-- ==== Sys2Proof/Tests/Slice0.lean ====
section
/-!
SUPPORT. Sys2Proof/Tests/Slice0.lean: small states, a witness for every clause of every statement, the WellFormed smoke tests
and a few of the spec's own numbers.
-/

set_option maxRecDepth 100000
set_option Elab.async false
set_option linter.unusedVariables false

namespace Sys2Proof.Tests

open Machine

/-! ## Small states -/

/-- `s` with the field of every end of every welt link at UP, so that both core dies can be reached. -/
def welted (s : State) : State :=
  ((((s.put WELT_STAT.STATE 2 1 0).put WELT_STAT.STATE 2 2 0).put WELT_STAT.STATE 2 1 1).put WELT_STAT.STATE 2 2 1)

/-- Rack 0 clocked, its lasts running, with last 0 as given; the word is in the loop cache at its PC. -/
def rackAt (word : W32) (y : Last) : State :=
  ((((State.reset.setIsland 0x1040 .on).setReg .CLK_LOCK 0x1FF 1).put RACK_STAT.HALTED 0 0).put RACK_STAT.RUNNING 0xFF 0).setLast 0 0
    { y with cache := [(y.pc.toNat, word)] }

/-- A descriptor with this class, command and parameter bytes (R329). -/
def descOf (cls cmd : Nat) (bytes : List Nat) : BitVec 256 :=
  BitVec.ofNat 256 (cls * 2 ^ 16 + cmd * 2 ^ 24 + leNat bytes * 2 ^ 64)

/-- Aqique runs and eyelet 1 has begun this command. -/
def withCmd (s : State) (cls cmd : Nat) (bytes : List Nat) : State :=
  (s.raise MBX_STAT.READY).setEyelet 1 { st := .running, desc := descOf cls cmd bytes }

/-- Aqique runs. -/
def aq : State := State.reset.raise MBX_STAT.READY

/-- `withCmd` from reset. -/
def cmdAt (cls cmd : Nat) (bytes : List Nat) : State := withCmd State.reset cls cmd bytes

/-- A mode with port 0 as given in state `st`. -/
def modeOf (d : PortDesc) (st : Nat) (line : LaneDesc := { progSet := 1, fibre := 0xFF }) (host : LaneDesc := {}) : ModeSt :=
  let m : Image := { ports := d :: List.replicate 7 {}, line := line :: List.replicate 7 { progSet := 1, fibre := 0xFF },
                     host := host :: List.replicate 15 {} }
  { active := m, run := m, ports := ⟨st, 0⟩ :: List.replicate 7 {} }

/-- Port 0 as given in state `st`. -/
def ported (d : PortDesc) (st : Nat) : State := { State.reset with mode := modeOf d st }

/-- `s` with port 0, of one line lane, UP. -/
def onLine (s : State) : State := { s with mode := modeOf { size := 1 } 4 }

/-- Line lane 0 is used. -/
def lined : State := onLine State.reset

/-- `s` with VNLE on all four line lanes of die 1. -/
def fullVnled (s : State) : State :=
  { s with mode := { active := { line := List.replicate 4 { vnle := true } ++ List.replicate 4 {} } } }

/-- `s` at another time. -/
def atTime (s : State) (now : Nat) : State := { s with now := now }

/-- The outputs of the search correlator for SYNC of lane 0, one bit after the other. -/
def syncChips : List Int :=
  (List.range 4064).map (fun n => if goldChip 0 (n % 127) != (lsbBits syncBytes).getD (n / 127) false then -9 else 9)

....................

> Aim of the exercise
Set the entries down again precisely as they were given.

> Written solution
-- ==== Sys2Proof/Tests/Slice0.lean ====
section
/-!
SUPPORT. Sys2Proof/Tests/Slice0.lean: small states, a witness for every clause of every statement, the WellFormed smoke tests
and a few of the spec's own numbers.
-/

set_option maxRecDepth 100000
set_option Elab.async false
set_option linter.unusedVariables false

namespace Sys2Proof.Tests

open Machine

/-! ## Small states -/

/-- `s` with the field of every end of every welt link at UP, so that both core dies can be reached. -/
def welted (s : State) : State :=
  ((((s.put WELT_STAT.STATE 2 1 0).put WELT_STAT.STATE 2 2 0).put WELT_STAT.STATE 2 1 1).put WELT_STAT.STATE 2 2 1)

/-- Rack 0 clocked, its lasts running, with last 0 as given; the word is in the loop cache at its PC. -/
def rackAt (word : W32) (y : Last) : State :=
  ((((State.reset.setIsland 0x1040 .on).setReg .CLK_LOCK 0x1FF 1).put RACK_STAT.HALTED 0 0).put RACK_STAT.RUNNING 0xFF 0).setLast 0 0
    { y with cache := [(y.pc.toNat, word)] }

/-- A descriptor with this class, command and parameter bytes (R329). -/
def descOf (cls cmd : Nat) (bytes : List Nat) : BitVec 256 :=
  BitVec.ofNat 256 (cls * 2 ^ 16 + cmd * 2 ^ 24 + leNat bytes * 2 ^ 64)

/-- Aqique runs and eyelet 1 has begun this command. -/
def withCmd (s : State) (cls cmd : Nat) (bytes : List Nat) : State :=
  (s.raise MBX_STAT.READY).setEyelet 1 { st := .running, desc := descOf cls cmd bytes }

/-- Aqique runs. -/
def aq : State := State.reset.raise MBX_STAT.READY

/-- `withCmd` from reset. -/
def cmdAt (cls cmd : Nat) (bytes : List Nat) : State := withCmd State.reset cls cmd bytes

/-- A mode with port 0 as given in state `st`. -/
def modeOf (d : PortDesc) (st : Nat) (line : LaneDesc := { progSet := 1, fibre := 0xFF }) (host : LaneDesc := {}) : ModeSt :=
  let m : Image := { ports := d :: List.replicate 7 {}, line := line :: List.replicate 7 { progSet := 1, fibre := 0xFF },
                     host := host :: List.replicate 15 {} }
  { active := m, run := m, ports := ⟨st, 0⟩ :: List.replicate 7 {} }

/-- Port 0 as given in state `st`. -/
def ported (d : PortDesc) (st : Nat) : State := { State.reset with mode := modeOf d st }

/-- `s` with port 0, of one line lane, UP. -/
def onLine (s : State) : State := { s with mode := modeOf { size := 1 } 4 }

/-- Line lane 0 is used. -/
def lined : State := onLine State.reset

/-- `s` with VNLE on all four line lanes of die 1. -/
def fullVnled (s : State) : State :=
  { s with mode := { active := { line := List.replicate 4 { vnle := true } ++ List.replicate 4 {} } } }

/-- `s` at another time. -/
def atTime (s : State) (now : Nat) : State := { s with now := now }

/-- The outputs of the search correlator for SYNC of lane 0, one bit after the other. -/
def syncChips : List Int :=
  (List.range 4064).map (fun n => if goldChip 0 (n % 127) != (lsbBits syncBytes).getD (n / 127) false then -9 else 9)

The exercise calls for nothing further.